Edit: I've made changes to my original example to demonstrate the infinite loop problem (integrating the excellent suggestions in the answer below) at https://pastebin.com/DN0JJ9BA

1 answer

  • answered 2021-06-10 18:48 Jon Purdy

    I believe you can use laziness here. Pass the final parser as a parameter to transformSyntaxExprToParser, and when you see a Recurse, return that parser.

    transformSyntaxExprToParser :: Parser [Text] -> SyntaxAst -> Parser [Text]
    transformSyntaxExprToParser self = go
      where
        go (Keyword text) = dbg "Keyword" (pure <$> lexeme (string' text))
        go (Optional inner) = dbg "Optional" (option [] (try (inParens (go inner))))
        go Recurse = dbg "Recurse" self
    
    createParser :: [SyntaxAst] -> Parser [Text]
    createParser expressions = parser
      where
        parser = foldr1 (liftA2 (<>))
          (fmap (transformSyntaxExprToParser parser) expressions)
    

    This ought to produce exactly the same kind of recursive parser as if you had written it directly. A Parser is ultimately just a data structure which you can construct using its instances of Monad, Applicative, Alternative, &c.

    Your idea of doing this with a mutable reference such as an IORef is essentially what’s happening under the hood anyway when constructing and evaluating a thunk.

    Your idea here was almost correct:

    Pass the original AST up to the transformSyntaxExprToParser function and call createParser when the Recurse token is encountered. This didn't work due to infinite loops.
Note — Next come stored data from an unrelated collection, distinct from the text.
-- ==== Sys2Proof/Machine/Pair.lean ====
section
/-!
DEFINITION. The pair (R299-R312): mirror packets received on P15, heartbeats, fences, failover and joining; and fatal
faults (R304).
-/
namespace Sys2Proof.Machine

/-! ### Mirror packets received -/

/-- A command that names a SUBTYPE: the packet at the head of P15's VC2 is taken when it has it. A SURVIVOR accepts no mirror
data (R307). -/
def mirrorCmd (d : Dev) (sub : Nat) (f : Dev → MirrorPkt → Dev) : Dev :=
  match headPkt d 15 2 with
  | none => d
  | some q =>
    let m := mirrorOfPacket q
    if m.sub ≠ sub then d
    else f (dieLCtr (takePkt d 15 2) 8 (cdiv m.data.length 64)) m

def acceptsData (d : Dev) : Bool := d.safety.pairState != 2

/-- The mirror copy that a packet names. -/
def copyOf (d : Dev) (id : Nat) : Option Alloc :=
  match getAlloc d id with
  | some a => if a.mirrorCopy then some a else none
  | none => none

/-- Data clipped to the allocation. -/
def clip (a : Alloc) (off : Nat) (b : List Byte) : List Byte := b.take (a.size - off)

/-- ACK of a version to the owner. -/
def sendAck (d : Dev) (id ver : Nat) : Dev := sendMirror d ⟨4, 0, 0, ver, id, ver % 2 ^ 32, 0, []⟩

/-- MIRROR_DATA: a piece of the open commit, into the receiving slot. -/
def mirrorData (d : Dev) (m : MirrorPkt) : Dev :=
  match copyOf d m.alloc with
  | some a =>
    match a.begun with
    | some c => if acceptsData d && c % 2 ^ 32 == m.epoch then allocWriteSlot d m.alloc recvSlot m.value (clip a m.value m.data) else d
    | none => d
  | none => d

def execMirrorData (s : State) : Host.Outcome State Fault Refusal := run s fun d => if alive d then mirrorCmd d 1 mirrorData else d

def commitBegin (d : Dev) (m : MirrorPkt) : Dev :=
  match copyOf d m.alloc with
  | some _ => if acceptsData d then modAlloc d m.alloc fun a => { a with begun := some m.value } else d
  | none => d

def execCommitBegin (s : State) : Host.Outcome State Fault Refusal := run s fun d => if alive d then mirrorCmd d 2 commitBegin else d

/-- Exchanges the contents of a copy's two slots, with the poison marks of their units (R301). -/
def switchSlots (d : Dev) (id size : Nat) : Dev :=
  let k0 := tierKey id 0 0
  let k1 := tierKey id recvSlot 0
  let p0 := poisonKey id 0
  let p1 := poisonKey id (recvSlot * size)
  let n := cdiv size 64
  modMem d fun m =>
    let a := frange m.tier k0 (k0 + size)
    let b := frange m.tier k1 (k1 + size)
    let t := fclear (fclear m.tier k0 (k0 + size)) k1 (k1 + size)
    let t := a.foldl (fun t e => fput 0 t (e.1 - k0 + k1) e.2) t
    let q := fclear (fclear m.tierPoison p0 (p0 + n)) p1 (p1 + n)
    let q := (frange m.tierPoison p0 (p0 + n)).foldl (fun t e => fput false t (e.1 - p0 + p1) e.2) q
    { m with
      tier := b.foldl (fun t e => fput 0 t (e.1 - k1 + k0) e.2) t
      tierPoison := (frange m.tierPoison p1 (p1 + n)).foldl (fun t e => fput false t (e.1 - p1 + p0) e.2) q }

/-- COMMIT_END: the slots switch, then ACK. -/
def commitEnd (d : Dev) (m : MirrorPkt) : Dev :=
  match copyOf d m.alloc with
  | some a =>
    match a.begun with
    | some c =>
      if acceptsData d && c % 2 ^ 32 == m.epoch then
        sendAck (modAlloc (switchSlots d m.alloc a.size) m.alloc fun a => { a with begun := none, counter := c, mirrorAck := c }) m.alloc c
      else d
    | none => d
  | none => d

def execCommitEnd (s : State) : Host.Outcome State Fault Refusal := run s fun d => if alive d then mirrorCmd d 3 commitEnd else d

/-- Own MIRROR allocations. -/
def ownMirrors (d : Dev) : List Nat := (allocList d).filterMap fun e => if hasMirror e.2 && !e.2.mirrorCopy && !e.2.freeing then some e.1 else none

/-- The full copies of the allocations that the partner has not acknowledged. -/
def sendCopies (d : Dev) : Dev := d.safety.joinAcks.foldl (fun d id => if mayCopy d id then sendFullCopy d id else d) d

/-- The partner's copies are complete. -/
def partnerReady (d : Dev) : Dev :=
  let d := modSafety d fun s => { s with partnerDone := true }
  if d.safety.joinWait && d.safety.joinAcks.isEmpty then becomeJoined d else d

/-- The acknowledgement of a full copy during a join (R200, R312): one that is behind its allocation is sent again, at once or when the
engine has applied the regions that it misses. Other writes since it was sent leave UNMIRRORED set (R300). -/
def copyAcked (d : Dev) (id : Nat) (a : Alloc) (ver : Nat) : Dev :=
  if d.mem.slow.any fun e => e.from_.isSome && (updNames e.words).contains id then d
  else if a.counter ≠ ver then (if mayCopy d id then sendFullCopy d id else d)
  else
    let d := modAlloc d id fun a => { a with mirrorAck := ver, unmirrored := a.dirty, unsent := false, fullBefore := false }
    joinReady (modSafety d fun s => { s with joinAcks := s.joinAcks.filter (· != id) })

/-- MIRROR_ACK: of a full copy during a join, of a closed region (R187), of a commit, or of a new allocation (R200). -/
def mirrorAckArrived (d : Dev) (m : MirrorPkt) : Dev :=
  match getAlloc d m.alloc with
  | none => d
  | some a =>
    if a.mirrorCopy then d
    else if d.safety.joinWait ∧ m.alloc ∈ d.safety.joinAcks then copyAcked d m.alloc a m.value
    else if !mirroring d m.alloc ∨ (delayOf a = 0 ∧ a.counter < m.value) then d
    else
      let d := if a.filling then modAlloc d m.alloc fun a => { a with confirmed := true } else d
      let d := if m.value ≤ a.mirrorAck then d else dbump (modAlloc d m.alloc fun a => { a with mirrorAck := m.value }) 0x7001 3 1 64
      if delayOf a = 0 then d
      else modMem d fun x => { x with slow := updFirst (fun e => e.ackWait && wordAt e.words 1 == m.alloc) (fun e => { e with ackWait := false }) x.slow }

def execMirrorAck (s : State) : Host.Outcome State Fault Refusal := run s fun d => if alive d then mirrorCmd d 4 mirrorAckArrived else d

/-- A HEARTBEAT keeps the partner alive: its silence, HEARTBEAT_SILENCE, is what acts. -/
def execMirrorHeartbeat (s : State) : Host.Outcome State Fault Refusal :=
  run s fun d => if alive d then mirrorCmd d 5 (fun d _ => d) else d

/-- Whether this device's bytes of an allocation are those of the version that EPOCH names (R210). -/
def versionHere (d : Dev) (a : Alloc) (epoch : Nat) : Bool :=
  joined d && !a.unmirrored && !a.unsent && a.counter % 2 ^ 32 == epoch % 2 ^ 32

/-- REPAIR_REQ (R210): the line of the version asked for goes back, unless it is poisoned here too, or an update has torn the allocation
(Table 9-7; log entry 123, DESIGN CHOICE). -/
def repairReq (d : Dev) (m : MirrorPkt) : Dev :=
  match getAlloc d m.alloc with
  | some a =>
    let n := min 64 (a.size - m.value)
    if n = 0 ∨ a.torn ∨ !versionHere d a m.epoch ∨ (allocPoisonAt d m.alloc m.value n).isSome then d
    else sendMirror (countRead d m.alloc m.value n) ⟨9, 4, 0, m.value, m.alloc, a.counter % 2 ^ 32, 0, allocRead d m.alloc m.value n⟩
  | none => d

def execRepairReq (s : State) : Host.Outcome State Fault Refusal := run s fun d => if alive d then mirrorCmd d 8 repairReq else d

/-- REPAIR_DATA (R210): the line of the version held is rewritten with new check bits, in host memory too, and counted. -/
def repairData (d : Dev) (m : MirrorPkt) : Dev :=
  match getAlloc d m.alloc with
  | some a =>
    let b := clip a m.value m.data
    if b.isEmpty ∨ (allocPoisonAt d m.alloc m.value b.length).isNone ∨ !versionHere d a m.epoch ∨ a.counter ≠ a.mirrorAck then d
    else
      let d := hostUnits (allocWrite d m.alloc m.value b) m.alloc 0 m.value b.length
      dbump (modMem d fun x => { x with tierPoison := fput false x.tierPoison (poisonKey m.alloc m.value) false }) 0xA003 5 1 32
  | none => d

def execRepairData (s : State) : Host.Outcome State Fault Refusal := run s fun d => if alive d then mirrorCmd d 9 repairData else d

/-- REGION (R187): collected until whole; then acknowledged and queued for this device's own engine. The last packet waits in
the buffer while the engine's queue is full. -/
def region (d : Dev) (m : MirrorPkt) : Dev :=
  match copyOf d m.alloc with
  | some a =>
    if !acceptsData d then d
    else
      let b := (if m.seq = 0 then [] else fget [] d.safety.regionRx m.alloc) ++ m.data
      if b.length < regionHead + 4 * a.elems then modSafety d fun s => { s with regionRx := fput [] s.regionRx m.alloc b }
      else
        let e : SlowEnt := { words := toWords 16 b, hp := (b.drop 64).take 40, norm := (b.drop 104).take 64, region := 0, from_ := none
                             ackWait := false, data := (b.drop regionHead).take (4 * a.elems), id := d.stamp }
        let d := modSafety d fun s => { s with regionRx := fput [] s.regionRx m.alloc [] }
        sendAck (noteSlowFull { modMem d fun x => { x with slow := x.slow ++ [e] } with stamp := d.stamp + 1 }) m.alloc (regionVer d false e.words)
  | none => d

def execRegion (s : State) : Host.Outcome State Fault Refusal :=
  run s fun d => if alive d && decide (d.mem.slow.length < 32) then mirrorCmd d 10 region else d

/-- JOIN_COPY (R200, R312): for pair control, the partner's copies are complete; otherwise its first packet makes the copy, zero-filled,
frees it, or sets its counter alone (R199); the others fill both slots, or of a DELAY allocation the ring slot of its version too; the last
is acknowledged. A HOST copy's bytes also leave as HWRITE (R328). An identifier that this device owns, or a copy without space, is left as
it is. (Log entry 68, DESIGN CHOICE.) -/
def joinCopy (d : Dev) (m : MirrorPkt) : Dev :=
  if m.alloc = 0 then (if m.seq = 0 ∧ recf m.data 6 2 = 3 then partnerReady d else d)
  else if !acceptsData d then d
  else if m.seq = 0 ∧ recf m.data 6 2 = 2 then
    match copyOf d m.alloc with
    | some _ => modAlloc d m.alloc fun a => { a with counter := recf m.data 24 8, mirrorAck := recf m.data 24 8 }
    | none => d
  else if m.seq = 0 then
    let a : Alloc := { flags := recf m.data 0 4, kind := recf m.data 4 2, size := recf m.data 8 8, elems := recf m.data 16 8
                       counter := recf m.data 24 8, mirrorAck := recf m.data 24 8, mirrorCopy := true }
    match getAlloc d m.alloc with
    | some x => if !x.mirrorCopy then d else place (removeAlloc d m.alloc) a
    | none => place d a
  else match copyOf d m.alloc with
    | none => d
    | some a =>
      let b := clip a m.value m.data
      let slot := if delayOf a = 0 then recvSlot else ringSlot a a.counter
      let d := allocWriteSlot (allocWriteSlot d m.alloc 0 m.value b) m.alloc slot m.value b
      let d := if tierOf a = 2 then hostUnits (hostUnits d m.alloc 0 m.value b.length) m.alloc slot m.value b.length else d
      if m.value + b.length ≥ a.size then sendAck d m.alloc a.counter else d
where
  /-- Makes the copy that the first packet describes. -/
  place (d : Dev) (a : Alloc) : Dev :=
    if a.size = 0 ∨ (allocList d).length ≥ 16384 then d
    else
      let fits := if tierOf a = 2 then (hostPlace d (footprint a)).isSome else decide (tierUsed d 1 + footprint a ≤ hbmCapacity d)
      if !fits then d
      else
        let a := { a with hostAddr := if tierOf a = 2 then (hostPlace d (footprint a)).getD 0 else 0 }
        let d := hostFill (zeroFill (putAlloc d m.alloc (some a)) m.alloc a) a
        if recf m.data 6 2 = 1 then sendAck d m.alloc a.counter else d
    The problem is that you were constructing a new parser for every Recurse, from the same input, which contains a Recurse, thus constructing a new parser…and so on. What my code above does is just pass in the same parser.

    If you need to perform monadic side effects while constructing the parser, such as logging, then you can use a recursive do, for example, with some hypothetical MonadLog class for illustration:

    {-# Language RecursiveDo #-}
    
    transformSyntaxExprToParser :: (MonadLog m) => Parser [Text] -> SyntaxAst -> m (Parser [Text])
    transformSyntaxExprToParser self = go
      where
        go (Keyword text) = do
          logMessage "Got ‘Keyword’"
          pure $ dbg "Keyword" (pure <$> lexeme (string' text))
        go (Optional inner) = do
          logMessage "Got ‘Optional’"
          inner' <- go inner
          pure $ dbg "Optional" (option [] (try (inParens inner')))
        go Recurse = do
          logMessage "Got ‘Recurse’"
          pure $ dbg "Recurse" self
    
    createParser :: (MonadFix m, MonadLog m) => [SyntaxAst] -> m (Parser [Text])
    createParser expressions = do
      rec
        parser <- fmap (foldr1 (liftA2 (<>)))
          (traverse (transformSyntaxExprToParser parser) expressions)
      pure parser
    

    The rec block introduces a recursive binding which you may construct using side effects. In general, some care is required to ensure that recursive definitions like this are sufficiently lazy, that is, you don’t force the result sooner than intended, but here the recursion pattern is very simple, and you never examine the self parser, only treat it as a black box to hook up to other parsers.

    This method also makes it explicit what the scope of a Recurse is, and opens the possibility of introducing local recursive parsers, with a new call to transformSyntaxExprToParser with a new local self argument.